◆ Data shown:
· · · · ·

/-- The resource that a LEASE_ACQUIRE names, if Table 12.6 has it. -/
def leaseIndex (r : Nat) : Option Nat := if 0x10 ≤ r ∧ r ≤ 0x14 then some (r - 0x10) else none

/-- LEASE_ACQUIRE (R278): a fresh identifier that is not zero; the holder's own lease is renewed. -/
def leaseAcquire (m : Nat) : State → State :=
  runCmd m 0x0102 isP (len 1) none fun s p =>
    match leaseIndex (b1 p 0) with
    | none => { c := .badValue, st := s }
    | some i =>
      let h := leaseHolder s i
      if h = m then replyWith (renewLease s i) (u32 (leaseIdent s i))
      else if h ≠ 0xFF then { c := .resource, detail := b1 p 0 + h * 256, st := s }
      else
        let (v, s) := s.draw
        let ident := v % (2 ^ 32 - 1) + 1
        replyWith { s.wr F.MGT_LEASE_HOLDER m i with mgt.leases := SMap.set s.mgt.leases i (ident, s.now + 100 * msec) } (u32 ident)

/-- LEASE_RENEW: the lease was renewed by the command that carries it. -/
def leaseRenew (m : Nat) : State → State :=
  runCmd m 0x0103 isAny (len 0) none fun s _ =>
    match leaseOf s m (cmdLease s m) with
    | some _ => replyWith s (u16 100)
    | none => { c := .lease, st := s }

/-- LEASE_RELEASE. -/
def leaseRelease (m : Nat) : State → State :=
  runCmd m 0x0104 isAny (len 0) none fun s _ =>
    match leaseOf s m (cmdLease s m) with
    | some i => replyWith (freeLease s i) []
    | none => { c := .lease, st := s }

/-! ## Configuration (Table 12.10) -/

/-- The fields of a region entry in payload order. -/
def regionParams (n : Nat) : List (List (Fld × Nat × Nat)) :=
  [[], [(F.RQE_RGN_A_RDOM, n, 0)], [(F.RQE_RGN_A_DBASE, n, 0)], [(F.RQE_RGN_B_SIZE_M1, n, 0)], [(F.RQE_RGN_B_PBASE, n, 0)], [(F.RQE_RGN_A_WR, n, 0)],
   [(F.RQE_RGN_A_EN, n, 0)]]

/-- CFG_REGION_SET (R119). -/
def cfgRegionSet (m : Nat) : State → State :=
  runCmd m 0x0300 isP (len 9) cfgLease fun s p =>
    let n := b1 p 0
    replyWrites s m (need (decide (n < 64)) .range)
      [(.RQE_RGN_B, n, 0, [(F.RQE_RGN_B_SIZE_M1, b2 p 4), (F.RQE_RGN_B_PBASE, b2 p 6)]),
       (.RQE_RGN_A, n, 0, [(F.RQE_RGN_A_RDOM, b1 p 1), (F.RQE_RGN_A_DBASE, b2 p 2), (F.RQE_RGN_A_WR, b1 p 8 % 2), (F.RQE_RGN_A_EN, b1 p 8 / 2 % 2)])]

/-- CFG_REGION_GET. -/
def cfgRegionGet (m : Nat) : State → State :=
  runCmd m 0x0301 isP (len 1) none fun s p =>
    let n := b1 p 0
    if 64 ≤ n then { c := .range, st := s } else
    replyWith s (u8 n ++ u8 (s.rd F.RQE_RGN_A_RDOM n) ++ u16 (s.rd F.RQE_RGN_A_DBASE n) ++ u16 (s.rd F.RQE_RGN_B_SIZE_M1 n) ++
      u16 (s.rd F.RQE_RGN_B_PBASE n) ++ u8 (s.rd F.RQE_RGN_A_WR n + 2 * s.rd F.RQE_RGN_A_EN n) ++ u32 (overrides s (regionParams n)))

/-- The allocation-ways field of a domain. -/
def waysField (d : Nat) : Fld := if d % 2 = 0 then F.SCC_DOM_WAYS_DWAYS_E else F.SCC_DOM_WAYS_DWAYS_O

/-- The fields of a domain's settings in payload order. -/
def domainParams (d : Nat) : List (List (Fld × Nat × Nat)) :=
  [[], [(F.RQE_DOM_CTL_EN, d, 0)], [(F.REG_BOW_BOW_BASE, d, 0)], [(F.REG_BOW_BOW_LAST, d, 0)], [(F.REG_BOW_EN_BOW_EN, d, 0)], [(F.RQE_DOM_CTL_RB_CAP, d, 0)],
   [(F.HLL_CRD_VC0_MIN, d, 0)], [(F.HLL_CRD_VC0_CAP, d, 0)], (List.range 32).map fun sl => (waysField d, sl, d / 2)]

/-- CFG_DOMAIN_SET. The range changes while the domain is disabled (R138): a domain to be disabled is disabled first, one to be enabled last, and a
range that is to be off is turned off before it changes. -/
def cfgDomainSet (m : Nat) : State → State :=
  runCmd m 0x0302 isP (len 15) cfgLease fun s p =>
    let d := b1 p 0
    let range : FwWrite := (.REG_BOW, d, 0, [(F.REG_BOW_BOW_BASE, b2 p 2), (F.REG_BOW_BOW_LAST, b2 p 4)])
    let en : FwWrite := (.REG_BOW_EN, d, 0, [(F.REG_BOW_EN_BOW_EN, b1 p 6)])
    let bow := if b1 p 6 = 0 then [en, range] else [range, en]
    let dom : FwWrite := (.RQE_DOM_CTL, d, 0, [(F.RQE_DOM_CTL_EN, b1 p 1), (F.RQE_DOM_CTL_RB_CAP, b2 p 7)])
    let ways : List FwWrite := (List.range 32).map fun sl => (.SCC_DOM_WAYS, sl, d / 2, [(waysField d, b2 p 13)])
    replyWrites s m (need (decide (d < 16)) .range)
      ((if b1 p 1 = 0 then [dom] else []) ++ bow ++
       [(.HLL_CRD, d, 0, [(F.HLL_CRD_VC0_MIN, b2 p 9), (F.HLL_CRD_VC0_CAP, b2 p 11)])] ++ ways ++ (if b1 p 1 = 0 then [] else [dom]))

/-- CFG_DOMAIN_GET: P, or a domain for itself. -/
def cfgDomainGet (m : Nat) : State → State :=
  runCmd m 0x0303 isPT (len 1) none fun s p =>
    let d := b1 p 0
    if !isP s m && d != m then { c := .privilege, st := s }
    else if 16 ≤ d then { c := .range, st := s } else
    replyWith s (u8 d ++ u8 (s.rd F.RQE_DOM_CTL_EN d) ++ u16 (s.rd F.REG_BOW_BOW_BASE d) ++ u16 (s.rd F.REG_BOW_BOW_LAST d) ++ u8 (s.rd F.REG_BOW_EN_BOW_EN d) ++
      u16 (s.rd F.RQE_DOM_CTL_RB_CAP d) ++ u16 (s.rd F.HLL_CRD_VC0_MIN d) ++ u16 (s.rd F.HLL_CRD_VC0_CAP d) ++ u16 (s.rd (waysField d) 0 (d / 2)) ++
      u32 (overrides s (domainParams d)))

/-- CFG_HASH_SET (R122): the masks, then what selects them. -/
def cfgHashSet (m : Nat) : State → State :=
  runCmd m 0x0304 isP (len 22) cfgLease fun s p =>
    let masks : List FwWrite := (List.range 5).map fun i => (.RQE_HASH_MASK, i, 0, [(F.RQE_HASH_MASK_MASK, b4 p (2 + 4 * i))])
    replyWrites s m (need (!s.on F.RQE_STAT_ADMITTED) .state)
      (masks ++ [(.RQE_CTL, 0, 0, [(F.RQE_CTL_HASH_SEL, b1 p 0), (F.RQE_CTL_CH_LSB, b1 p 1)])])

/-- CFG_PURGE (R133). -/
def cfgPurge (m : Nat) : State → State :=
  runCmd m 0x0305 isP (len 1) cfgLease fun s p =>
    let d := b1 p 0
    replyWrites s m (need (decide (d < 16)) .range) [(.RQE_DOM_CTL, d, 0, [(F.RQE_DOM_CTL_PURGE, 1)])]

/-- CFG_LINK_SET. -/
def cfgLinkSet (m : Nat) : State → State :=
  runCmd m 0x0306 isP (len 4) cfgLease fun s p =>
    let f := b1 p 0
    let groups : List FwWrite := (List.range 16).map fun g => (.HLP_CTL, g, 0, [(F.HLP_CTL_QUIET_EN, f / 2 % 2), (F.HLP_CTL_DEEP_EN, f / 4 % 2)])
    replyWrites s m .ok
      ([(.HLL_CTL, 0, 0, [(F.HLL_CTL_AUTO_BAL, f % 2), (F.HLL_CTL_NAK_LIMIT, b1 p 1), (F.HLL_CTL_ACK_TMO, b1 p 2), (F.HLL_CTL_REPLAY_THR, b1 p 3)])] ++ groups)

/-- CFG_TURN (R74): answered with the result of the turn. -/
def cfgTurn (m : Nat) : State → State :=
  runCmd m 0x0307 isP (len 2) cfgLease fun s p =>
    let r := replyWrites s m (need (decide (b1 p 0 < 16)) .range)
      [(.HLL_TURN, 0, 0, [(F.HLL_TURN_TURN_GRP, b1 p 0), (F.HLL_TURN_TURN_DIR, b1 p 1), (F.HLL_TURN_TURN_GO, 1)])]
    { r with await := some .turn }

/-! ## Regulation (Table 12.11) -/

/-- REG_CLASS_SET (R141). -/
def regClassSet (m : Nat) : State → State :=
  runCmd m 0x0400 isP (len 8) cfgLease fun s p =>
    let k := b1 p 0
    replyWrites s m (need (decide (k < 8)) .range)
      [(.REG_CLASS, k, 0, [(F.REG_CLASS_KIND, b1 p 1), (F.REG_CLASS_DEF_DL, b2 p 2), (F.REG_CLASS_SLACK_Q, b1 p 4)]),
       (.REG_CLASS2, k, 0, [(F.REG_CLASS2_EST, b1 p 5), (F.REG_CLASS2_AGE_Q, b2 p 6)])]

/-- REG_GLOBAL_SET. -/
def regGlobalSet (m : Nat) : State → State :=
  runCmd m 0x0401 isP (len 2) cfgLease fun s p =>
    replyWrites s m .ok [(.REG_CTL, 0, 0, [(F.REG_CTL_MTR_EN, b1 p 0), (F.REG_CTL_DL_OFS, b1 p 1)])]

/-- REG_BOW_SET (R139, R140): every context of the run or none. -/
def regBowSet (m : Nat) : State → State :=
  runCmd m 0x0402 isPT (len 9) none fun s p =>
    let first := b2 p 0
    let last := b2 p 2
    let cls := b1 p 4
    let tgt := b2 p 5
    let idx := b1 p 7
    let alloc := b1 p 8
    let run := (List.range (last + 1 - first)).map (first + ·)
    let own := isP s m || run.all fun b => ctxReach s m b
    let values := decide (cls < 8) && decide (tgt < 1024) && decide (idx < 64) && decide (alloc < 4)
    let c := firstOf ([need own .privilege, need values .badValue, need (decide (first ≤ last) && decide (last ≤ first + 255)) .range] ++
      (run.take 256).map fun b => ctxCheck s b cls tgt idx)
    if c = .ok then
      let t := run.foldl (fun t b => ctxWrite t b cls tgt idx alloc false) s
      let t := openWindow t m (run.map (2 ^ 40 + ·))
      replyWith { t with mgt.ctxSet := run.foldl (fun a b => SMap.set a b (cls, tgt, idx, alloc)) t.mgt.ctxSet } [] else { c := c, st := s }

/-- The lowest free reservation entry. -/
def freeRsv (s : State) : Option Nat := (List.range 64).find? fun n => n != 0 && !s.on F.REG_RSV_A_EN n

/-- The grant of an entry from the next window (R147, R149). -/
def nextGrant (s : State) (n : Nat) : Nat :=
  match s.reg.grantNext with
  | some gs => ((gs.find? fun g => g.1 == n).map (·.2)).getD 0
  | none => s.rd F.REG_RSV_B_GRANT n

/-- REG_RSV_SET (R148). -/
def regRsvSet (m : Nat) : State → State :=
  runCmd m 0x0403 isP (len 8) cfgLease fun s p =>
    match (if b1 p 0 = 0 then freeRsv s else some (b1 p 0)) with
    | none => { c := firstOf [need (decide (b1 p 1 < 2) && decide (b1 p 2 < 16) && decide (b4 p 4 < 2 ^ 22)) .badValue, rsvCheck s 64 (b4 p 4) (b1 p 1) (b1 p 2) true, .resource], detail := 0x04, st := s }
    | some n =>
      let r := replyWrites s m (need (decide (n < 64)) .range)
        [(.REG_RSV_A, n, 0, [(F.REG_RSV_A_RKIND, b1 p 1), (F.REG_RSV_A_RDOM, b1 p 2), (F.REG_RSV_A_RQ_RATE, b4 p 4), (F.REG_RSV_A_EN, 1)])]
      { r with pay := u8 n ++ [0, 0, 0] ++ u32 (nextGrant r.st n) }

/-- REG_RSV_FREE (R148). -/
def regRsvFree (m : Nat) : State → State :=
  runCmd m 0x0404 isP (len 1) cfgLease fun s p =>
    replyWrites s m (need (decide (1 ≤ b1 p 0) && decide (b1 p 0 < 64)) .range) [(.REG_RSV_A, b1 p 0, 0, [(F.REG_RSV_A_EN, 0)])]

/-- REG_GET. -/
def regGet (m : Nat) : State → State :=
  runCmd m 0x0405 isPT (len 0) none fun s _ =>
    replyWith s (u32 (s.rd F.REG_S_S_EST) ++ u32 (s.rd F.REG_S_OVC) ++ u32 (rateSum s 1) ++ u32 (rateSum s 0) ++ u16 s.reg.theta)

/-! ## Cache (Table 12.12) -/

/-- The policy field of a class. -/
def polFields : List Fld :=
  [F.SCC_POL_POL_0, F.SCC_POL_POL_1, F.SCC_POL_POL_2, F.SCC_POL_POL_3, F.SCC_POL_POL_4, F.SCC_POL_POL_5, F.SCC_POL_POL_6, F.SCC_POL_POL_7]

/-- The fields of the cache settings in payload order. -/
def cacheParams : List (List (Fld × Nat × Nat)) :=
  let all (f : Fld) : List (Fld × Nat × Nat) := (List.range 32).map fun sl => (f, sl, 0)
  [polFields.flatMap all, all F.SCC_CTL_ALLOC_EN, all F.SCC_CTL_WT, all F.SCC_WAYS_BG_WAYS]

/-- CACHE_POLICY_SET: every slice or none; BUSY under R165. -/
def cachePolicySet (m : Nat) : State → State :=
  runCmd m 0x0500 isP (len 6) cfgLease fun s p =>
    let pol := leAt p 0 3
    let one (sl : Nat) : List FwWrite :=
      [(.SCC_POL, sl, 0, polFields.zipIdx.map fun e => (e.1, bits pol (3 * e.2) 3)), (.SCC_WAYS, sl, 0, [(F.SCC_WAYS_BG_WAYS, b2 p 4)]),
       (.SCC_CTL, sl, 0, [(F.SCC_CTL_ALLOC_EN, b1 p 3 % 2), (F.SCC_CTL_WT, b1 p 3 / 2 % 2)])]
    replyWrites s m .ok ((List.range 32).flatMap one)

/-- CACHE_OP (R166): on the slices of the mask. -/
def cacheOp (m : Nat) : State → State :=
  runCmd m 0x0501 isP (len 12) cfgLease fun s p =>
    let fs := [(F.SCC_OPS_CMD_OP, b1 p 0), (F.SCC_OPS_CMD_SCOPE, b1 p 1), (F.SCC_OPS_CMD_ODOM, b1 p 2), (F.SCC_OPS_CMD_OWAYS, b2 p 4)]
    -- with no slice named the values are judged all the same (R10)
    let legal := decide (1 ≤ b1 p 0) && decide (b1 p 0 ≤ 2) && decide (b1 p 1 ≤ 2) && decide (b1 p 2 < 16) && !(b1 p 1 == 2 && b2 p 4 == 0)
    replyWrites s m (need legal .badValue) ((onesOf (b4 p 8) 32).map fun sl => (.SCC_OPS_CMD, sl, 0, fs))

/-- CACHE_GET. -/
def cacheGet (m : Nat) : State → State :=
  runCmd m 0x0502 isP (len 0) none fun s _ =>
    let one (sl : Nat) : List Byte := u8 (s.sstate sl + 8 * s.rd F.SCC_STAT_SFAULT sl + 16 * b2n (SMap.get? s.scc.op sl).isSome)
    replyWith s ((List.range 32).flatMap one ++ u32 (overrides s cacheParams))

/-! ## Memory (Table 12.13, R281) -/

/-- Memory commands run in RUN and IDLE. -/
def memOpen (s : State) : Bool :=
  match s.pck.pow with
  | .run | .idle => true
  | _ => false

/-- The tests of a memory command on `n` units of `u` bytes. -/
def memCheck (s : State) (addr align n lo hi u : Nat) : Code :=
  firstOf [need (addr % align == 0 && decide (lo ≤ n) && decide (n ≤ hi)) .badValue, need (decide (addr + n * u ≤ devLimit s)) .range, need (memOpen s) .state]

/-- MEM_READ: answered when its data are there. A command executed again takes up the read that is under way (R270). -/
def memRead (m : Nat) (s : State) : State :=
  if !internalRoom s 0 then s else s |> runCmd m 0x0600 isP (len 10) none fun s p =>
    let n := b2 p 8
    let c := memCheck s (leAt p 0 8) 64 n 1 62 64
    if c ≠ .ok then { c := c, st := s } else
    let again := s.rqe.reqs.any fun r => r.iss == .mailbox m
    { st := if again then s else internalRead s (.mailbox m) (leAt p 0 8) n, await := some (.memRead n) }

/-- MEM_WRITE: as a WR with `MD` = 0 (R281). -/
def memWrite (m : Nat) (s : State) : State :=
  if !internalRoom s (min 62 (b2 (cmdPayload s m) 8)) then s else s |> runCmd m 0x0601 isP (fun p => decide (16 ≤ p.length) && p.length == 16 + 64 * b2 p 8) none fun s p =>
    let n := b2 p 8
    let a := leAt p 0 8
    let c := memCheck s a 64 n 1 62 64
    if c ≠ .ok then { c := c, st := s } else
    let out := wrStatus s { opc := 0x10 } [(a / 64, n)]
    replyWith (internalWrite s (.mailbox m) a (p.drop 16) (List.replicate n 0)) (u8 out.num)

/-- MEM_ZERO. -/
def memZero (m : Nat) (s : State) : State :=
  if !internalRoom s 0 then s else s |> runCmd m 0x0602 isP (len 12) none fun s p =>
    let n := b4 p 8
    let c := memCheck s (leAt p 0 8) 4096 n 1 (2 ^ 32) 4096
    if c ≠ .ok then { c := c, st := s } else
    let again := s.rqe.reqs.any fun r => r.iss == .mailbox m
    { st := if again then s else internalZero s (.mailbox m) (leAt p 0 8) n, await := some .memWrite }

· · · · ·

◆ Activity:
Return exactly the lines from the line holding "def memRead (m" to the last line of the data, with both of those lines included and nothing added.

◆ Your solution:
def memRead (m : Nat) (s : State) : State :=
  if !internalRoom s 0 then s else s |> runCmd m 0x0600 isP (len 10) none fun s p =>
    let n := b2 p 8
    let c := memCheck s (leAt p 0 8) 64 n 1 62 64
    if c ≠ .ok then { c := c, st := s } else
    let again := s.rqe.reqs.any fun r => r.iss == .mailbox m
    { st := if again then s else internalRead s (.mailbox m) (leAt p 0 8) n, await := some (.memRead n) }

/-- MEM_WRITE: as a WR with `MD` = 0 (R281). -/
def memWrite (m : Nat) (s : State) : State :=
  if !internalRoom s (min 62 (b2 (cmdPayload s m) 8)) then s else s |> runCmd m 0x0601 isP (fun p => decide (16 ≤ p.length) && p.length == 16 + 64 * b2 p 8) none fun s p =>
    let n := b2 p 8
    let a := leAt p 0 8
    let c := memCheck s a 64 n 1 62 64
    if c ≠ .ok then { c := c, st := s } else
    let out := wrStatus s { opc := 0x10 } [(a / 64, n)]
    replyWith (internalWrite s (.mailbox m) a (p.drop 16) (List.replicate n 0)) (u8 out.num)

/-- MEM_ZERO. -/
def memZero (m : Nat) (s : State) : State :=
  if !internalRoom s 0 then s else s |> runCmd m 0x0602 isP (len 12) none fun s p =>
    let n := b4 p 8
    let c := memCheck s (leAt p 0 8) 4096 n 1 (2 ^ 32) 4096
    if c ≠ .ok then { c := c, st := s } else
    let again := s.rqe.reqs.any fun r => r.iss == .mailbox m
    { st := if again then s else internalZero s (.mailbox m) (leAt p 0 8) n, await := some .memWrite }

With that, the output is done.